── Given records
theorem dsmpChecks_of_not_inputFits {s : State} (hfit : ¬ InputFits s) :
    firstFailure (dsmpChecks s) = some (capacityExceeded 0x03) := by
  simp [dsmpChecks, firstFailure, inLenTooLong_eq_true.2 hfit]

theorem dsmpChecks_of_degenerate {s : State} (hfit : InputFits s)
    (hrate : s.params.newSampleRate = 0 ∨ s.params.sampleRate.toNat < s.params.newSampleRate.toNat) :
    firstFailure (dsmpChecks s) = some degenerateResample := by
  have hbad := decide_eq_true hrate
  rw [Bool.decide_or] at hbad
  simp only [dsmpChecks, firstFailure, inLenTooLong_eq_false.2 hfit, hbad, Bool.false_eq_true, if_false, if_true]

/-- Settles O50: each clause names the check that is the first to fail. -/
theorem degenerateResampleIsReported : Obligations.DegenerateResampleIsReported := by
  intro s
  constructor
  · intro hfit hrate
    exact rejects_of_dsmpChecks (dsmpChecks_of_degenerate hfit hrate)
  · intro hfit
    exact rejects_of_dsmpChecks (dsmpChecks_of_not_inputFits hfit)

end Sys2Proof.Proofs

/-! The invariant of the state (`10_state.md` sections 2 and 3, `42_ring_modulator.md` R203): each update of the state
keeps it, so every end of a command and every host access does. -/

namespace Sys2Proof.Proofs
open Sys2Proof.Machine Sys2Proof.Laws

/-! ## The updates of the state -/

theorem toNat_ofNat_of_lt {w n : Nat} (h : n < 2 ^ w) : (BitVec.ofNat w n).toNat = n :=
  (BitVec.toNat_ofNat n w).trans (Nat.mod_eq_of_lt h)

section
variable {s : State} (hs : s.Inv)
include hs

theorem inv_takeAccess (rest : List HostAccess) : (takeAccess rest s).Inv := { hs with }

theorem inv_latchCommand (v : BitVec 64) : (latchCommand v s).Inv := { hs with }

theorem inv_hostRead (sp : HostSpace) (i : Nat) : (hostRead sp i s).Inv := { hs with }

theorem inv_regWrite (r : RegName) (v : BitVec 64) : (regWrite r v s).Inv := { hs with }

theorem inv_afterDraws : (afterDraws s).Inv := { hs with }

theorem inv_forgetDelays : (forgetDelays s).Inv := { hs with dly := by simp }

theorem inv_setPhases {lfo carrier : F} (hl : PhaseOk lfo) (hc : PhaseOk carrier) : (setPhases lfo carrier s).Inv :=
  { hs with lfoPhase := hl, carrierPhase := hc }

theorem inv_clearStageTable : (clearStageTable s).Inv :=
  { hs with mtab := by simp, mtabLen := Nat.zero_le _, mtabEntries := by simp }

theorem inv_reject {r : Rejection} (hr : r.code ≠ .ok) : (reject r s).Inv :=
  { hs with
    sigo := by simp
    outLen := Nat.zero_le _
    result := ⟨r.code, false, r.param, r.stage, rfl, by simp, fun h => absurd h hr, fun _ => rfl⟩ }

theorem inv_rejectCascade {r : Rejection} (hr : r.code ≠ .ok) : (rejectCascade r s).Inv :=
  inv_reject (inv_clearStageTable hs) hr

theorem inv_complete {out : List Sample} (hout : out.length ≤ s.caps.sigCap) (x : Bool) : (complete out x s).Inv := by
  obtain ⟨⟨-, hsig⟩, -⟩ := hs.caps
  have hlen : (complete out x s).outLen.toNat = out.length := toNat_ofNat_of_lt (hout.trans_lt hsig)
  exact { hs with
    sigo := by rw [hlen, complete_sigo, memOfList_map_fst]
    outLen := hlen.trans_le hout
    result := ⟨.ok, x, 0, 0, rfl, fun _ => rfl, fun _ => ⟨rfl, rfl⟩, fun h => absurd rfl h⟩ }

theorem inv_setStageTable {lens : List Nat} (hn : lens.length ≤ s.caps.stageCap)
    (hm : ∀ m ∈ lens, 1 ≤ m ∧ m ≤ s.caps.dlyCap) : (setStageTable lens s).Inv := by
  obtain ⟨-, ⟨-, hdly⟩, hstage⟩ := hs.caps
  have hlen : (setStageTable lens s).mtabLen.toNat = lens.length := toNat_ofNat_of_lt (hn.trans_lt hstage)
  refine { hs with mtab := ?_, mtabLen := hlen.trans_le hn, mtabEntries := fun p hp => ?_ }
  · rw [hlen, setStageTable_mtab, memOfList_map_fst, List.length_map]
  · have hentry : p.2 ∈ lens.map (BitVec.ofNat 32) := by
      rw [← memOfListFrom_map_snd (lens.map (BitVec.ofNat 32)) 0]
      exact List.mem_map_of_mem hp
    obtain ⟨m, hmem, he⟩ := List.mem_map.1 hentry
    rw [← he, toNat_ofNat_of_lt ((hm m hmem).2.trans_lt hdly)]
    exact hm m hmem

theorem inv_writeInput (i : Nat) (v : Sample) : (writeInput i v s).Inv := by
  unfold writeInput
  split
  · next hi =>
    obtain ⟨hwf, hrange⟩ := hs.sigi
    refine { hs with sigi := ⟨memWrite_wf hwf i v, fun p hp => ?_⟩ }
    rcases mem_memWrite hp with rfl | hp
    · exact hi
    · exact hrange p hp
  · exact hs

end

/-! ## The phases `RMOD` ends with (R203) -/

theorem phaseOk_F_0 : PhaseOk F_0 := .inr ⟨by decide, fLt_TWO_PI (by decide) (by decide)⟩

theorem phaseOk_fWrap (x : F) : PhaseOk (fWrap x) := by
  by_cases hx : isFinite x = true
  · obtain ⟨hsign, hmag⟩ := fWrap_spec hx
    exact .inr ⟨hsign, fLt_TWO_PI hsign hmag⟩
  · exact .inl (fWrap_of_not_isFinite (by simpa using hx))

theorem phaseOk_ringLoop (sin : F → F) (u : RingSetup) (x : List Sample) {ph : Phases} (hl : PhaseOk ph.lfo)
    (hc : PhaseOk ph.carrier) :
    PhaseOk (ringLoop sin u ph x).2.lfo ∧ PhaseOk (ringLoop sin u ph x).2.carrier := by
  induction x generalizing ph with
  | nil => exact ⟨hl, hc⟩
  | cons v vs ih => exact ih (phaseOk_fWrap _) (phaseOk_fWrap _)

/-! ## The ends of the commands -/

theorem ringLength_le_inLen (s : State) : ringLength s ≤ s.params.inLen.toNat := Nat.min_le_right _ _

/-- Every way a command can end keeps the invariant: an output fits `SIG_CAP` by the command's checks, a table fits
`STAGE_CAP` by its check on `DL_STAGES`. -/
theorem inv_of_ends {i : Instr} {s t : State} (hs : s.Inv) (h : Ends s i t) : t.Inv := by
  cases h with
  | rejected i r _ hr => exact inv_reject hs hr
  | rejectedCascade i r _ hr => exact inv_rejectCascade hs (ne_ok_of_cascade_rejection hr)
  | rejectedAfterDraws r _ hr => exact inv_rejectCascade (inv_afterDraws hs) (ne_ok_of_cascade_rejection hr)
  | apf x hready hx =>
    obtain ⟨hfit, -⟩ := hready
    refine inv_complete (inv_forgetDelays hs) ?_ _
    rw [stage_length, readSignal_length hx]
    exact hfit
  | difd x lens hready hx _ hm hlen =>
    obtain ⟨⟨-, -, hfit, -, -, hstages⟩, -⟩ := hready
    refine inv_complete (inv_setStageTable (inv_forgetDelays hs) (hlen.trans_le hstages) hm) ?_ _
    rw [cascade_length, padSignal_length, readSignal_length hx]
    exact hfit
  | schr x lens rs hready hx _ _ hm hlen =>
    obtain ⟨⟨-, -, hfit, -, -, hstages⟩, -⟩ := hready
    refine inv_complete (inv_setStageTable (inv_forgetDelays (inv_afterDraws hs)) (hlen.trans_le hstages) hm) ?_ _
    rw [cascade_length, padSignal_length, readSignal_length hx]
    exact hfit
  | rmod x hready hx =>
    obtain ⟨hfit, -⟩ := hready
    obtain ⟨hl, hc⟩ := phaseOk_ringLoop sine (ringSetup s) x (ph := ⟨F_0, F_0⟩) phaseOk_F_0 phaseOk_F_0
    refine inv_complete (inv_setPhases hs hl hc) ?_ _
    rw [ringLoop_length, readSignal_length hx]
    exact (ringLength_le_inLen s).trans hfit
  | dsmp out hready hout =>
    have hlen : out.length = decimatedLength s := by simpa using readSamples_length hout
    exact inv_complete hs (hlen.trans_le ((decimatedLength_le_inLen hready).trans hready.1)) _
────
### What is needed
Give back the opening line of the records above and every line after it, up to and including the one with "open Sys2Proof.Machine Sys2Proof.Laws", unchanged.

### Result below
theorem dsmpChecks_of_not_inputFits {s : State} (hfit : ¬ InputFits s) :
    firstFailure (dsmpChecks s) = some (capacityExceeded 0x03) := by
  simp [dsmpChecks, firstFailure, inLenTooLong_eq_true.2 hfit]

theorem dsmpChecks_of_degenerate {s : State} (hfit : InputFits s)
    (hrate : s.params.newSampleRate = 0 ∨ s.params.sampleRate.toNat < s.params.newSampleRate.toNat) :
    firstFailure (dsmpChecks s) = some degenerateResample := by
  have hbad := decide_eq_true hrate
  rw [Bool.decide_or] at hbad
  simp only [dsmpChecks, firstFailure, inLenTooLong_eq_false.2 hfit, hbad, Bool.false_eq_true, if_false, if_true]

/-- Settles O50: each clause names the check that is the first to fail. -/
theorem degenerateResampleIsReported : Obligations.DegenerateResampleIsReported := by
  intro s
  constructor
  · intro hfit hrate
    exact rejects_of_dsmpChecks (dsmpChecks_of_degenerate hfit hrate)
  · intro hfit
    exact rejects_of_dsmpChecks (dsmpChecks_of_not_inputFits hfit)

end Sys2Proof.Proofs

/-! The invariant of the state (`10_state.md` sections 2 and 3, `42_ring_modulator.md` R203): each update of the state
keeps it, so every end of a command and every host access does. -/

namespace Sys2Proof.Proofs
open Sys2Proof.Machine Sys2Proof.Laws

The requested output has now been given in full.